殿里的香慢慢燃着,过于安静。
连呼吸声都能听到。
大部分人的心里都是紧张的,尤其是在贞化帝拿到他们的折子之后。
额边都出了细汗。
忽然间,贞化帝开口:“十一。”
十一皇子的心很快地跳了一下,尽力维持面上的冷静:“儿臣在。”
贞化帝问道:“你折子上写的与匈奴通商,可以缓解边关危机,是支持通商的?”
十一皇子抿了抿唇,有些摸不准父皇的意思,于是回答地也模棱两可:“通商可以交换到匈奴的牧草和马匹牛羊,但若是于北宣有害,儿臣必然是反对的。

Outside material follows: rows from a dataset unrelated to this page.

/-- A retry of the wait order (R124), one record at a time, for any record in front of any rest: in OPEN, with no room in
the buffer it stays and the retry ends; with room it is appended, its owner told, and the retry goes on; with no space
it is refused and counted, the journal is FULL with JOURNAL_FULL, its owner is told, and the rest is refused in turn;
outside OPEN each record is refused, in FULL with JOURNAL_FULL (R120, R123). With none waiting nothing happens.

What the owner does with the answer: a scheduler's record nothing; a CLOSED candidate's slot is FREE and its record's
outcome follows (R56); a moved record has only its notices and flag. An appended READING makes its meter READ, or
VERIFY with its suspect set, and requests READING, TAMPER when flagged or suspect, and its TAMPER flag (R72, R73, R85
to R87, R89); a refused one makes it PENDING, or MISSED in a PASSED leg after the READING notice (R18, R72; their
order is log 16's). An appended CONFIRM record, or any while the route is CLOSED, ends the confirmation with a TAMPER
notice (R93).
The notices of a suspect reading carry no status, where R90 differs from R72, R85 and the layout (log 35). Where the
spec is silent the clauses follow the model's own choices that log 16 and 29 name. -/
def Obligations.WaitOrderRetriedAndReported : Prop :=
  (∀ s : State,
    (s.journal.waits = [] → s.retry = s) ∧
    (∀ w rest r, s.journal.waits = w :: rest → s.waitRecord w = some r →
      let u : State := { s with journal.waits := rest }
      let refused : State := { u with link.counters.refusal := min (s.link.counters.refusal + 1) 65535 }
      (s.journal.st = .opened → s.journal.room r.bytes.length = .noBuffer → s.retry = s) ∧
      (s.journal.st = .opened → s.journal.room r.bytes.length = .fits →
        s.retry = State.retry (State.report w true (u.append r.bytes))) ∧
      (s.journal.st = .opened → s.journal.room r.bytes.length = .noSpace →
        s.retry = State.retry (State.report w false (State.setFlag .journalFull { refused with journal.st := .full }))) ∧
      (s.journal.st ≠ .opened → s.retry = State.retry (State.report w false
        (if s.journal.st = .full then refused.setFlag .journalFull else refused)))) ∧
    (∀ r rest, s.journal.waits = .held r :: rest → rest = [] → s.journal.st = .opened →
      s.journal.room r.bytes.length = .fits →
      s.retry = State.append r.bytes { s with journal.waits := [] }) ∧
    (s.journal.st ≠ .opened → (∀ w ∈ s.journal.waits, w.isHeld = true) → s.link.counters.refusal ≤ 65535 →
      s.retry.journal.waits = [] ∧ s.retry.roster = s.roster ∧
        s.retry.link.counters.refusal = min (s.link.counters.refusal + s.journal.waits.length) 65535)) ∧
  (∀ (s : State) (a : Bool),
    (∀ r, s.waitRecord (.held r) = some r ∧ s.report (.held r) a = s) ∧
    (∀ ev, s.waitRecord (.moved ev) = some ev.record ∧ s.report (.moved ev) a = s.orphanOutcome ev a) ∧
    (∀ n c ev, s.candOf? n = some c → c.evaluated = some ev →
      s.waitRecord (.slot n) = some ev.record ∧
      s.report (.slot n) a = State.outcome ev a { s with pool.cands := s.pool.cands.filter fun k => k.serial != n }) ∧
    (∀ r d fl m,
      let ev : Evaluated := .reading r d fl m
      let told : State := s.requestNotice (.reading r d a)
      let flagged (t : State) : State :=
        if fl = true then State.setFlag .tamper (t.requestNotice (.tamper r.serial .flagged r.conds r.total)) else t
      s.orphanOutcome ev a = (if a = true then flagged told else told) ∧
      (s.entry? r.serial = none → s.outcome ev a = s.orphanOutcome ev a) ∧
      (∀ e, s.entry? r.serial = some e →
        (a = true → r.suspect = false → s.outcome ev a = State.settleTest (flagged (State.requestNotice (.reading r d true)
          (State.moveTo r.serial .read (s.updEntry r.serial fun x =>
            { x with prevReg := r.register, readingMinute := some m, totalScore := r.total, lastSeq := some r.seq,
                     refStatus := r.status }))))) ∧
        (a = true → r.suspect = true →
          let v := State.requestNotice (.tamper r.serial .suspect r.conds r.total) (State.requestNotice (.reading r d true)
            (State.moveTo r.serial .verify (s.updEntry r.serial fun x =>
              { x with prevReg := r.register, readingMinute := some m, totalScore := r.total, lastSeq := some r.seq,
                       attempts := 0, confirm := some ⟨r.conds &&& 0x0B#8, r.status⟩ })))
          s.outcome ev a =
            (if s.roster.phase = .closed then v.endUnanswered r.serial true
             else if (s.leg r.leg).st = .opened then v.offerConfirm r.serial else v.endUnanswered r.serial false)) ∧
        (a = false → (s.leg r.leg).st ≠ .passed →
          s.outcome ev a = State.requestNotice (.reading r d false) (s.moveTo r.serial .pending)) ∧
        (a = false → (s.leg r.leg).st = .passed →
          s.outcome ev a = State.missMeter r.serial (if s.roster.phase = .closed then .routeClosed else .legClosed)
            (s.requestNotice (.reading r d false))))) ∧
    (∀ r k,
      let ev : Evaluated := .confirm r k
      let tell (total : Nat) (t : State) : State :=
        let v := t.requestNotice (.tamper r.serial r.outcome r.conds total)
        if r.outcome = .flagged ∨ r.outcome = .confirmed then v.setFlag .tamper else v
      s.orphanOutcome ev a = tell k s ∧
      (s.entry? r.serial = none → s.outcome ev a = s.orphanOutcome ev a) ∧
      (∀ e, s.entry? r.serial = some e →
        (a = true ∨ s.roster.phase = .closed → s.outcome ev a = State.settleTest (tell e.totalScore
          (State.moveTo r.serial .read (s.updEntry r.serial fun x =>
            { x with refStatus := r.status, confirm := none, window := none })))) ∧
        (a = false → s.roster.phase ≠ .closed → s.outcome ev a = s))))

”
贞化帝点头,随后忽然换了话题,问道:“那你觉得,朕该如何处罚十七皇子?”
在场的人都知道,当时皇帝让十七皇子在宫里待着,不是事情到此为止,而是还没想好处罚的方式。
十一皇子来的时候,压根没有想过会被问到这个问题。
脑子也有些短路。
想了片刻,直接跪在地上道:“父皇恕罪,儿臣愚钝。”
十七皇子的事情,着实有些特殊。
入赘商户,是因为对方当时封地偏远,还没帝王赐亲,二十三岁还没有王妃。至于通商,朝内大臣的意见都摇摆不定,互有争端,他又怎能置喙。
看似愚钝,其实聪明。
陆以时在心里想。
贞化帝也不再看折子上的内容,问其他人:“太子觉得呢?”
平心而论,在所有的皇子里面,他最满意的还是太子。
皇后所出,为嫡为长,才能和德行都挑不出问题。若是没有天幕的那句“平平无奇”,他肯定会觉得对方就是宣太宗。
太子回道:“十七皇子既然为皇室子弟,便代表着皇家的颜面。哪怕日后封王,也应时刻谨记。入赘和从商,都有错在身。念在十七弟如今年幼,且未铸成大错,或许禁足罚俸,也好让十七弟长长教训。”
他是一国储君,就要时时刻刻注意自己的言行。
不能像十一皇子那般,难回答的问题直接装傻。
还要答得不出错。
难啊。
其他人也是这种想法,说的大差不差。
十七皇子如今还没成亲,更没接触过南宣的人。哪怕日后有错,也不过是丢些脸面,留在史书上的还是好名,更无可指摘。
和五皇子这种原则性的错误不同。
再说,人家不是定安帝,也不是宣太宗,没什么可为难的。
贞化帝的想法也大致如此。
上个儿子是差点亡国的“知名废物草包”,对比起来,十七皇子就显得顺眼起来。
但他还是多问了一句:“十五呢,你怎么看?”
陆以时眼眸微动,出声道:“儿臣和皇兄们的看法相同,十七弟尚未酿成大错,小惩大诫。”
儿子太多,贞化帝平时也少有时间每个人都见上一面。
他还是第一次认真观察陆以时。
气质沉稳内敛,站在旁边却很难让人注意到。
像是刻意藏住了一般。
贞化帝问道:“十五和十七的关系很好?”
这句话内涵丰富。
在场人的视线也都落到了陆以时的身上。